About this task
Should the word "exclusive" occur in a line of the records, copy that line.
─── Provided records ───
/-- The fields of an instruction's word; an event has none, and is given the reserved opcode 0. -/
def encodeRaw : Instr → Raw
  | .mov f => rawOf 0x01 0 f 0
  | .movi f imm => rawOf 0x02 0 f (2 ^ 27 + imm.toNat)
  | .movx f imm => rawExt 0x03 0 f 0 imm.toNat
  | .fan f t2 t3 => rawExt 0x04 0 f 0 (putTarget t2 * 2 ^ 54 + putTarget t3 * 2 ^ 44)
  | .null f => rawOf 0x05 0 f 0
  | .read f lk => rawOf 0x06 0 f lk.toNat
  | .write f lk => rawOf 0x07 0 f lk.toNat
  | .sel f imm => rawOf 0x08 0 f (putImm imm)
  | .steer f => rawOf 0x09 0 f 0
  | .merge f => rawOf 0x0A 0 f 0
  | .carry f => rawOf 0x0B 0 f 0
  | .invar f => rawOf 0x0C 0 f 0
  | .exit f xn => rawOf 0x0D 0 f xn.toNat
  | .call f lk xr xn => rawOf 0x0E 0 f (lk.toNat * 2 ^ 6 + xr.toNat * 2 ^ 3 + xn.toNat)
  | .ret f => rawOf 0x0F 0 f 0
  | .drop f => rawOf 0x10 0 f 0
  | .test f mode mask => rawOf 0x11 0 f (mode.code * 2 ^ 12 + mask.toNat)
  | .spawn f xn => rawOf 0x14 0 f xn.toNat
  | .endThread f => rawOf 0x15 0 f 0
  | .gnew f => rawOf 0x16 0 f 0
  | .gfree f => rawOf 0x17 0 f 0
  | .join f => rawOf 0x18 0 f 0
  | .leave f => rawOf 0x19 0 f 0
  | .bar f => rawOf 0x1A 0 f 0
  | .barinit f => rawOf 0x1B 0 f 0
  | .elect f ls => rawOf 0x1C 0 f (ls.toNat * 2 ^ 12)
  | .vote f opk ls => rawOf 0x1D 0 f (opk.code * 2 ^ 23 + ls.toNat * 2 ^ 12)
  | .setf f mask => rawOf 0x1E 0 f mask.toNat
  | .clrf f mask => rawOf 0x1F 0 f mask.toNat
  | .grow f imm => rawOf 0x20 0 f (putImm imm)
  | .shrink f imm => rawOf 0x21 0 f (putImm imm)
  | .sread f which => rawOf 0x22 0 f which.toNat
  | .yield f => rawOf 0x23 0 f 0
  | .add f ty chk imm => rawOf 0x28 (ty.code + 4 * boolCode chk) f (putImm imm)
  | .sub f ty chk imm => rawOf 0x29 (ty.code + 4 * boolCode chk) f (putImm imm)
  | .mul f ty chk imm => rawOf 0x2A (ty.code + 4 * boolCode chk) f (putImm imm)
  | .mulh f ty imm => rawOf 0x2B ty.code f (putImm imm)
  | .mad f ty chk imm => rawOf 0x2C (ty.code + 4 * boolCode chk) f (putImm imm)
  | .div f ty chk imm => rawOf 0x2D (ty.code + 4 * boolCode chk) f (putImm imm)
  | .rem f ty chk imm => rawOf 0x2E (ty.code + 4 * boolCode chk) f (putImm imm)
  | .neg f ty chk => rawOf 0x2F (ty.code + 4 * boolCode chk) f 0
  | .abs f ty chk => rawOf 0x30 (ty.code + 4 * boolCode chk) f 0
  | .min f ty imm => rawOf 0x31 ty.code f (putImm imm)
  | .max f ty imm => rawOf 0x32 ty.code f (putImm imm)
  | .clamp f ty imm => rawOf 0x33 ty.code f (putImm imm)
  | .absd f ty chk imm => rawOf 0x34 (ty.code + 4 * boolCode chk) f (putImm imm)
  | .adds f ty imm => rawOf 0x35 ty.code f (putImm imm)
  | .subs f ty imm => rawOf 0x36 ty.code f (putImm imm)
  | .cmp f ty cond imm => rawOf 0x37 (ty.code + 4 * cond.code) f (putImm imm)
  | .and f ty imm => rawOf 0x38 ty.code f (putImm imm)
  | .or f ty imm => rawOf 0x39 ty.code f (putImm imm)
  | .xor f ty imm => rawOf 0x3A ty.code f (putImm imm)
  | .andn f ty imm => rawOf 0x3B ty.code f (putImm imm)
  | .not f ty => rawOf 0x3C ty.code f 0
  | .shl f ty imm => rawOf 0x3D ty.code f (putImm imm)
  | .shr f ty imm => rawOf 0x3E ty.code f (putImm imm)
  | .sar f ty imm => rawOf 0x3F ty.code f (putImm imm)
  | .rol f ty imm => rawOf 0x40 ty.code f (putImm imm)
  | .ror f ty imm => rawOf 0x41 ty.code f (putImm imm)
  | .fsh f ty right imm => rawOf 0x42 (ty.code + 4 * boolCode right) f (putImm imm)
  | .clz f ty => rawOf 0x43 ty.code f 0
  | .ctz f ty => rawOf 0x44 ty.code f 0
  | .popc f ty => rawOf 0x45 ty.code f 0
  | .brev f ty => rawOf 0x46 ty.code f 0
  | .bfx f ty imm => rawOf 0x47 ty.code f (putImm imm)
  | .bfi f ty imm => rawOf 0x48 ty.code f (putImm imm)
  | .ext f ty width => rawOf 0x49 (ty.code + 4 * width.code) f 0
  | .perm f ty imm => rawOf 0x4A ty.code f (putImm imm)
  | .lea f ty scale imm => rawOf 0x4B (ty.code + 4 * scale.toNat) f (putImm imm)
  | .crc f ty poly imm => rawOf 0x4C (ty.code + 4 * poly.code) f (putImm imm)
  | .fadd f rm imm => rawOf 0x50 rm.code f (putImm imm)
  | .fsub f rm imm => rawOf 0x51 rm.code f (putImm imm)
  | .fmul f rm imm => rawOf 0x52 rm.code f (putImm imm)
  | .fma f rm imm => rawOf 0x53 rm.code f (putImm imm)
  | .fnma f rm imm => rawOf 0x54 rm.code f (putImm imm)
  | .fdiv f rm imm => rawOf 0x55 rm.code f (putImm imm)
  | .fsqrt f rm => rawOf 0x56 rm.code f 0
  | .frcp f rm => rawOf 0x57 rm.code f 0
  | .frsq f rm => rawOf 0x58 rm.code f 0
  | .fmin f rm alt imm => rawOf 0x59 (rm.code + 8 * boolCode alt) f (putImm imm)
  | .fmax f rm alt imm => rawOf 0x5A (rm.code + 8 * boolCode alt) f (putImm imm)
  | .fabs f rm => rawOf 0x5B rm.code f 0
  | .fneg f rm => rawOf 0x5C rm.code f 0
  | .fsgn f rm alt imm => rawOf 0x5D (rm.code + 8 * boolCode alt) f (putImm imm)
  | .fcmp f rm alt imm => rawOf 0x5E (rm.code + 8 * boolCode alt) f (putImm imm)
  | .fclass f rm => rawOf 0x5F rm.code f 0
  | .frint f rm => rawOf 0x60 rm.code f 0
  | .ftoi f rm ty => rawOf 0x61 rm.code f ty.code
  | .itof f rm ty => rawOf 0x62 rm.code f ty.code
  | .fscale f rm => rawOf 0x63 rm.code f 0
  | .flogb f rm => rawOf 0x64 rm.code f 0
  | .fmant f rm => rawOf 0x65 rm.code f 0
  | .fexp2 f rm => rawOf 0x66 rm.code f 0
  | .flog2 f rm => rawOf 0x67 rm.code f 0
  | .fsin f rm => rawOf 0x68 rm.code f 0
  | .fcos f rm => rawOf 0x69 rm.code f 0
  | .ftanh f rm => rawOf 0x6A rm.code f 0
  | .ferf f rm => rawOf 0x6B rm.code f 0
  | .fclamp f rm imm => rawOf 0x6C rm.code f (putImm imm)
  | .ld f m => rawOf 0x78 0 f (putMem m)
  | .st f m rm => rawOf 0x79 rm.code f (putMem m)
  | .ldt f map oe => rawOf 0x7A 0 f (boolCode oe * 2 ^ 16 + map.toNat)
  | .stt f map oe rm => rawOf 0x7B rm.code f (boolCode oe * 2 ^ 16 + map.toNat)
  | .pref f m => rawOf 0x7C 0 f (putMem m)
  | .evict f m => rawOf 0x7D 0 f (putMem m)
  | .aadd f m => rawOf 0x90 0 f (putMem m)
  | .amin f m => rawOf 0x91 0 f (putMem m)
  | .amax f m => rawOf 0x92 0 f (putMem m)
  | .aand f m => rawOf 0x93 0 f (putMem m)
  | .aor f m => rawOf 0x94 0 f (putMem m)
  | .axor f m => rawOf 0x95 0 f (putMem m)
  | .axchg f m => rawOf 0x96 0 f (putMem m)
  | .acas f m => rawOf 0x97 0 f (putMem m)
  | .aincw f m => rawOf 0x98 0 f (putMem m)
  | .adecw f m => rawOf 0x99 0 f (putMem m)
  | .afadd f m rm => rawOf 0x9A rm.code f (putMem m)
  | .afmin f m rm => rawOf 0x9B rm.code f (putMem m)
  | .afmax f m rm => rawOf 0x9C rm.code f (putMem m)
  | .red f m rm nu opk => rawExt 0x9D rm.code f (putMem m) (boolCode nu * 2 ^ 4 + opk.code)
  | .ojoin f => rawOf 0x9E 0 f 0
  | .rel f scope => rawOf 0x9F 0 f (scope.code * 2 ^ 24)
  | .acq f scope => rawOf 0xA0 0 f (scope.code * 2 ^ 24)
  | .fence f scope => rawOf 0xA1 0 f (scope.code * 2 ^ 24)
  | .waita f cls fmt oe cond =>
      rawOf 0xA2 0 f (cls.code * 2 ^ 26 + fmt.code * 2 ^ 19 + boolCode oe * 2 ^ 16 + cond.code * 2 ^ 13)
  | .bankmode f oe => rawOf 0xB0 0 f (boolCode oe * 2 ^ 16)
  | .push f port oe => rawOf 0xB1 0 f (boolCode port.edge * 2 ^ 27 + port.port.toNat * 2 ^ 21 + boolCode oe * 2 ^ 16)
  | .pop f port oe => rawOf 0xB2 0 f (boolCode port.edge * 2 ^ 27 + port.port.toNat * 2 ^ 21 + boolCode oe * 2 ^ 16)
  | .peek f port oe => rawOf 0xB3 0 f (boolCode port.edge * 2 ^ 27 + port.port.toNat * 2 ^ 21 + boolCode oe * 2 ^ 16)
  | .wfeed f port oe => rawOf 0xB4 0 f (boolCode port.edge * 2 ^ 27 + port.port.toNat * 2 ^ 21 + boolCode oe * 2 ^ 16)
  | .wemit f port oe => rawOf 0xB5 0 f (boolCode port.edge * 2 ^ 27 + port.port.toNat * 2 ^ 21 + boolCode oe * 2 ^ 16)
  | .gath f m => rawOf 0xB6 0 f (putMem m)
  | .grecv f => rawOf 0xB7 0 f 0
  | .mbld f cls scope fmt cp oe flag =>
      rawOf 0xC0 0 f (cls.code * 2 ^ 26 + scope.code * 2 ^ 24 + fmt.code * 2 ^ 19 + cp.code * 2 ^ 17
        + boolCode oe * 2 ^ 16 + putFlag flag)
  | .mma f oe flag => rawOf 0xC1 0 f (boolCode oe * 2 ^ 16 + putFlag flag)
  | .mzero f oe flag tile => rawOf 0xC2 0 f (boolCode oe * 2 ^ 16 + putFlag flag + tile.toNat * 2 ^ 9)
  | .mstore f cls scope fmt cp oe flag tile rm =>
      rawOf 0xC3 rm.code f (cls.code * 2 ^ 26 + scope.code * 2 ^ 24 + fmt.code * 2 ^ 19 + cp.code * 2 ^ 17
        + boolCode oe * 2 ^ 16 + putFlag flag + tile.toNat * 2 ^ 9)
  | .mread f oe tile => rawOf 0xC4 0 f (boolCode oe * 2 ^ 16 + tile.toNat * 2 ^ 9)
  | .reduce f opk ty rm ls =>
      rawOf 0xC5 0 f (opk.code * 2 ^ 23 + ty.code * 2 ^ 21 + rm.code * 2 ^ 18 + ls.toNat * 2 ^ 12)
  | .scan f opk ty rm ls exclusive =>
      rawOf 0xC6 0 f (opk.code * 2 ^ 23 + ty.code * 2 ^ 21 + rm.code * 2 ^ 18 + ls.toNat * 2 ^ 12
        + boolCode exclusive * 2 ^ 11)
  | .bcast f ls => rawOf 0xC7 0 f (ls.toNat * 2 ^ 12)
  | .copy f cls oe flag => rawOf 0xD0 0 f (cls.code * 2 ^ 26 + boolCode oe * 2 ^ 16 + putFlag flag)
  | .credit f oe => rawOf 0xD1 0 f (boolCode oe * 2 ^ 16)
  | .cstat f oe => rawOf 0xD2 0 f (boolCode oe * 2 ^ 16)
  | .trap f code => rawOf 0xE0 0 f code.toNat
  | .brk f tag => rawOf 0xE1 0 f tag.toNat
  | .sysrd f oe num => rawOf 0xE2 0 f (boolCode oe * 2 ^ 16 + num.toNat)
  | .syswr f oe num => rawOf 0xE3 0 f (boolCode oe * 2 ^ 16 + num.toNat)
  | .tlbinv f all oe flag => rawOf 0xE4 0 f (boolCode all * 2 ^ 27 + boolCode oe * 2 ^ 16 + putFlag flag)
  | .cfginv f all oe flag => rawOf 0xE5 0 f (boolCode all * 2 ^ 27 + boolCode oe * 2 ^ 16 + putFlag flag)
  | .resume f link => rawOf 0xE6 0 f (boolCode link)
  | .halt f ic cause => rawOf 0xE7 0 f (boolCode ic * 2 ^ 9 + cause.toNat)
  | .marshalBlockChoice _ _ | .ageThresholdReached _ _ _ | .configurationLoadDone _ _ | .threadAdmission _ _
  | .loadDataReturn _ _ _ _ | .gatherReturn _ _ _ _ | .passEnd _ _ | .arbiterGrant _ | .chunkCommit _ _
  | .wcBroadcastArrival _ _ | .passReplay _ _ | .soloTicketGrant | .sStorePublish _ _
  | .hostPeerStoreSend _ _ | .spawnPlace _ _ | .creditApply _ _ | .syswrTakeEffect _ _ | .shootdownStart _ _
  | .shootdownComplete _ | .cfginvMark _ _ | .copyHandover _ _ _ _ | .rangeLockRegister _
  | .drayEngineCommit _ | .ringTileWrite _ | .drayFifoEntry _ | .completionWordWrite _
  | .completionRecordAppend _ | .copyFail _ | .leaveGrant _ | .leaveWaitExpiry _ | .mbldEntryRun _
  | .mmaEntryStart _ | .mzeroEntryRun _ | .mstoreEntryRun _ | .matrixEntryFinish _ | .migrationStart _
  | .migrationCommit _ | .migrationFail _ _ | .cxlLinkDown _ | .cxlCompletionTimeout _ | .linkRetrain _ _
  | .hostPortLinkDown _ | .couplerLinkDown _ | .hostCompletionError _ _ _ _ | .hostCompletionTimeout _ _ _ _
  | .hostWriteArrival _ | .apertureRead _ _ _ _ _ | .apertureWrite _ _ _ _ _ _ | .linkTagFail _ _ _ _ _ _
  | .sessionRekey _ | .dieFailed _ | .rateWindowExpiry _ _ | .quiescentStall _ | .yieldRelease _ _ _
  | .doorbellWrite _ _ _ | .packetTake _ _ | .launch _ _ | .graph _ _ | .copyPacket _ _ | .barrierAnd _ _
  | .barrierOr _ _ | .barrierReading _ _ | .signalPacket _ _ | .measure _ _ | .regionAssign | .regionShare
  | .gateOpen _ | .packetRetire _ _ _ | .packetClose _ _ _ | .chainExtend _ | .queueClear _ _
  | .queueEnable _ _ _ _ | .objectLoad _ _ | .objectUnload _ _ | .invalidateRange _ _ | .invalidateAll _
  | .sysregWrite _ _ _ | .crovfRead _ | .hostfaultRead _ _ | .create _ _ | .destroy _ _ _ | .grant _ _
  | .take _ | .transfer _ | .accept _ | .cancel _ | .release _ | .stageFw _ | .setsvn _ | .partition _
  | .moduleReset | .registerWrite _ _ _ _ | .quantumExpiry | .hardPreemptFreeze _ | .hardPreemptSave _
  | .resumeRestore _ | .graphRelink _ | .regionHandover _ | .hostPortLinkUp _ | .peerRead _ _ _ => rawOf 0 0 { pm := .always, hot := false, t0 := none, t1 := none } 0

/-- The words of an instruction: its instruction word and, where it has one, its extension word (R42, R47). -/
def encode (i : Instr) : List Nat :=
  let r := encodeRaw i
  if r.x = 1 then [r.word, r.ext] else [r.word]

/-- The bits of an instruction as one number: the instruction word, then the extension word above it. -/
def encodeBits (i : Instr) : Nat := (encodeRaw i).word + 2 ^ 64 * (encodeRaw i).ext

end Sys2Proof
end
───
Written answer
  | .scan f opk ty rm ls exclusive =>
        + boolCode exclusive * 2 ^ 11)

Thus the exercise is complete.